A HEAD teacher is taking on a 25-hour walking challenge through day and night to raise £10,000 towards a vital facility for her pupils.

Students from Penrose School in Bridgwater will enter their new school building for the first time in November.

But the school has been frantically raising money to kit out a £25,000 Sensory Room, which is vital for the children’s learning and development.

Executive head teacher Liz Hayward will be taking on a Sensory Stride challenge: leaving from Penrose School’s current primary stage location at Elmwood School at 10am on Thursday, July 17, for a gruelling 50-mile walk to Weston and back, planning to arrive at 11am on July 18.

Mrs Hayward said: “We had many years in an inadequate building and we had no room for specialist teaching spaces because more than 55 students filled every nook and cranny.

“Students at Penrose need these specialist spaces because this is where they will learn how to use their eyes to track objects and to understand how their actions can change their environment.

“This is also where they learn to balance and take independent steps in safe space.”

Students will also be holding an auction, family members are having their heads shaved and pupils will try to complete 400 laps of the field between them to fundraise.

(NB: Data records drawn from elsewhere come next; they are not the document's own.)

theorem readPhase_ran {od : Bool} (peer : Memory) (off j n k : Nat) {buf : Memory} {s : State}
    (hb : buf.wf = true) (h : BusReady od s)
    (hg : s.env.gives (frameAnswers od (recvBytes peer (off + k) n))) :
    ∃ b t, readPhase off j n k buf s = .go b t ∧
      Ran (frameAnswers od (recvBytes peer (off + k) n))
        (frameEvents od (recvBytes peer (off + k) n)) s t ∧ b.wf = true ∧
      ∀ i, b.read i = if off + k ≤ i ∧ i < off + k + n then peer.read i else buf.read i := by
  induction n generalizing k buf s with
  | zero => exact ⟨buf, s, rfl, .refl s, hb, fun i => by rw [if_neg (by omega)]⟩
  | succ n ih =>
    simp only [recvBytes, frameAnswers, frameEvents, List.flatMap_cons] at hg ⊢
    rw [Env.gives_append] at hg
    have h0 := setByte_ran k s
    obtain ⟨t, ht, hr⟩ := readByte_ran (peer.read (off + k)) (n == 0) (h.ran h0) hg.1
    obtain ⟨b, u, hu, hs, hw, hv⟩ := ih (k + 1) (Memory.write_wf hb (off + k) (peer.read (off + k)))
      ((h.ran h0).ran hr) (by rw [hr.env]; exact hg.2)
    refine ⟨b, u, by unfold readPhase; rw [ht]; exact hu, ?_, hw, fun i => ?_⟩
    · simpa [frameAnswers, frameEvents, Nat.add_assoc] using (h0.trans hr).trans hs
    · rw [hv i, Memory.read_write hb]
      by_cases hi : off + k = i
      · subst hi; simp
      · rw [if_neg hi]; congr 1; apply propext; omega

theorem addressPhase_ran {od : Bool} (a : Addr7) (rd : Bool) (j : Nat) (buf : Memory) {s : State}
    (h : BusReady od s)
    (hg : s.env.gives (frameAnswers od [.start, .send (addrByte a rd) true])) :
    ∃ t, addressPhase a rd j buf s = .go buf t ∧
      Ran (frameAnswers od [.start, .send (addrByte a rd) true])
        (frameEvents od [.start, .send (addrByte a rd) true]) s t := by
  simp only [frameAnswers, frameEvents, List.flatMap_cons, List.flatMap_nil, List.append_nil] at hg ⊢
  rw [Env.gives_append] at hg
  obtain ⟨t, ht, hr⟩ := start_ran h hg.1
  obtain ⟨u, hu, hs⟩ := writeByte_ran (addrByte a rd) true (h.ran hr) (by rw [hr.env]; exact hg.2)
  refine ⟨u, ?_, hr.trans hs⟩
  unfold addressPhase
  rw [ht]
  simp only [afterWrite]
  rw [hu]

theorem frameAnswers_append (od : Bool) (f g : List Sym) :
    frameAnswers od (f ++ g) = frameAnswers od f ++ frameAnswers od g := List.flatMap_append

theorem frameEvents_append (od : Bool) (f g : List Sym) :
    frameEvents od (f ++ g) = frameEvents od f ++ frameEvents od g := List.flatMap_append

theorem messageAddress_ran {od : Bool} (a : Addr7) (j : Nat) (d : Half) (buf : Memory) {s : State}
    (h : BusReady od s)
    (hg : s.env.gives (frameAnswers od
      (if j == 0 || descRS d then [.start, .send (addrByte a (descRD d)) true] else []))) :
    ∃ t, messageAddress a j d buf s = .go buf t ∧
      Ran (frameAnswers od
          (if j == 0 || descRS d then [.start, .send (addrByte a (descRD d)) true] else []))
        (frameEvents od
          (if j == 0 || descRS d then [.start, .send (addrByte a (descRD d)) true] else [])) s t := by
  unfold messageAddress
  split at hg
  · rename_i hc
    simp only [hc, if_true]
    exact addressPhase_ran a (descRD d) j buf h hg
  · rename_i hc
    simp only [hc]
    exact ⟨s, rfl, .refl s⟩

theorem messageBody_ran {od : Bool} (peer : Memory) (off j : Nat) (d : Half) {buf : Memory}
    {s : State} (hb : buf.wf = true) (h : BusReady od s)
    (hg : s.env.gives (frameAnswers od
      (if descRD d then recvBytes peer off (descLen d) else sendBytes buf off (descLen d)))) :
    ∃ b t, messageBody off j d buf s = .go b t ∧
      Ran (frameAnswers od
          (if descRD d then recvBytes peer off (descLen d) else sendBytes buf off (descLen d)))
        (frameEvents od
          (if descRD d then recvBytes peer off (descLen d) else sendBytes buf off (descLen d))) s t ∧
      b.wf = true ∧
      ∀ i, b.read i =
        if (descRD d && off ≤ i && i < off + descLen d) = true then peer.read i else buf.read i := by
  unfold messageBody
  split at hg
  · rename_i hc
    simp only [hc, if_true]
    obtain ⟨b, t, h1, h2, h3, h4⟩ := readPhase_ran peer off j (descLen d) 0 hb h (by simpa using hg)
    refine ⟨b, t, h1, by simpa using h2, h3, fun i => ?_⟩
    rw [h4 i]
    simp
  · rename_i hc
    simp only [hc]
    obtain ⟨t, h1, h2⟩ := writePhase_ran buf off j (descLen d) 0 h (by simpa using hg)
    exact ⟨buf, t, h1, by simpa using h2, hb, fun i => by simp⟩

theorem messageStop_ran {od : Bool} (j : Nat) (d : Half) (buf : Memory) {s : State}
    (h : BusReady od s) (hg : s.env.gives (frameAnswers od (if descSP d then [.stop] else []))) :
    ∃ t, messageStop j d buf s = .go buf t ∧
      Ran (frameAnswers od (if descSP d then [.stop] else []))
        (frameEvents od (if descSP d then [.stop] else [])) s t := by
  unfold messageStop
  split at hg
  · rename_i hc
    simp only [hc, if_true]
    obtain ⟨t, ht, hr⟩ := stop_ran h (by simpa [frameAnswers] using hg)
    exact ⟨t, by rw [ht], by simpa [frameAnswers, frameEvents] using hr⟩
  · rename_i hc
    simp only [hc]
    exact ⟨s, rfl, .refl s⟩

/-- One message on a peer that acknowledges every byte: its part of the frame, its slice read. -/
theorem message_ran {od : Bool} (peer : Memory) (a : Addr7) (off j : Nat) (d : Half) {buf : Memory}
    {s : State} (hb : buf.wf = true) (h : BusReady od s)
    (hg : s.env.gives (frameAnswers od (msgFrame a (j == 0) d off buf peer))) :
    ∃ b t, message a off j d buf s = .go b t ∧
      Ran (frameAnswers od (msgFrame a (j == 0) d off buf peer))
        (frameEvents od (msgFrame a (j == 0) d off buf peer)) s t ∧ b.wf = true ∧
      ∀ i, b.read i =
        if (descRD d && off ≤ i && i < off + descLen d) = true then peer.read i else buf.read i := by
  simp only [msgFrame, frameAnswers_append, frameEvents_append, Env.gives_append] at hg ⊢
  have h0 := setMsg_ran j s
  obtain ⟨t, ht, hr⟩ := messageAddress_ran a j d buf (h.ran h0) hg.1.1
  have ht2 := (h.ran h0).ran hr
  obtain ⟨b, u, hu, hs, hw, hv⟩ := messageBody_ran peer off j d hb ht2 (by rw [hr.env]; exact hg.1.2)
  obtain ⟨v, hx, hy⟩ := messageStop_ran j d b (ht2.ran hs) (by
    rw [hs.env, hr.env, ← Env.skip_add, ← List.length_append]; exact hg.2)
  refine ⟨b, v, ?_, ?_, hw, hv⟩
  · unfold message
    rw [ht]
    simp only [Txn.andThen]
    rw [hu]
    exact hx
  · simpa using ((h0.trans hr).trans hs).trans hy

theorem sendBytes_congr {b c : Memory} (off n : Nat) (h : ∀ i, off ≤ i → b.read i = c.read i) :
    sendBytes b off n = sendBytes c off n := by
  induction n generalizing off with
  | zero => rfl
  | succ n ih =>
    simp only [sendBytes]
    rw [h off (Nat.le_refl _), ih (off + 1) fun i hi => h i (by omega)]

/-- A frame reads the buffer only from its own slice on. -/
theorem framesFrom_congr (a : Addr7) (first : Bool) (ds : List Half) (off : Nat) {b c : Memory}
    (peer : Memory) (h : ∀ i, off ≤ i → b.read i = c.read i) :
    framesFrom a first ds off b peer = framesFrom a first ds off c peer := by
  induction ds generalizing first off with
  | nil => rfl
  | cons d rest ih =>
    simp only [framesFrom, msgFrame]
    rw [sendBytes_congr off _ h, ih false (off + descLen d) fun i hi => h i (by omega)]

/-- A list of messages on a peer that acknowledges every byte and does not stretch the clock runs
through exactly its frame (spec/30_encoding.md R60) and reads the peer's bytes into the read slices. -/
theorem messages_ran {od : Bool} (peer : Memory) (a : Addr7) (ds : List Half) (off j : Nat)
    {buf : Memory} {s : State} (hb : buf.wf = true) (h : BusReady od s)
    (hg : s.env.gives (frameAnswers od (framesFrom a (j == 0) ds off buf peer))) :
    ∃ b t, messages a ds off j buf s = .go b t ∧
      Ran (frameAnswers od (framesFrom a (j == 0) ds off buf peer))
        (frameEvents od (framesFrom a (j == 0) ds off buf peer)) s t ∧ b.wf = true ∧
      ∀ i, b.read i = if inReadSlice ds off i = true then peer.read i else buf.read i := by
  induction ds generalizing off j buf s with
  | nil => exact ⟨buf, s, rfl, .refl s, hb, fun i => by simp [inReadSlice]⟩
  | cons d rest ih =>
    simp only [framesFrom, frameAnswers_append, frameEvents_append, Env.gives_append] at hg ⊢
    obtain ⟨b, t, ht, hr, hw, hv⟩ := message_ran peer a off j d hb h hg.1
    have hfr : framesFrom a (j + 1 == 0) rest (off + descLen d) b peer =
        framesFrom a false rest (off + descLen d) buf peer := by
      rw [show (j + 1 == 0) = false from rfl]
      refine framesFrom_congr a false rest _ peer fun i hi => ?_
      rw [hv i, if_neg]
      simp
      omega
    obtain ⟨c, u, hu, hs, hx, hy⟩ := ih (off + descLen d) (j + 1) hw (h.ran hr)
      (by rw [hfr, hr.env]; exact hg.2)
    rw [hfr] at hs
    refine ⟨c, u, ?_, hr.trans hs, hx, fun i => ?_⟩
    · simp only [messages, ht, Txn.andThen]
      exact hu
    · rw [hy i, hv i]
      simp only [inReadSlice]
      by_cases hin : inReadSlice rest (off + descLen d) i = true <;> simp [hin]

end Sys2Proof.Machine
end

They will join Liz for the first mile of the Sensory Stride, collecting donations along the way. But when everyone has returned home and gone to bed, Liz will walk back to Bridgwater and do a circuit of the town before returning to Elmwood School.

She added: “Fifty miles sounds like a long way to walk, 400 times around the playing field sounds like a long way to ride, to run, to wheel, but it is all possible when you take just one step at a time.

“I am so proud of our students – they deserve everything they are finally getting, and they have so much to teach our community about resilience and determination.

“We know Bridgwater is a generous community. Any small donation is very gratefully received.”

The school also hopes to allow the community some use of the sensory room.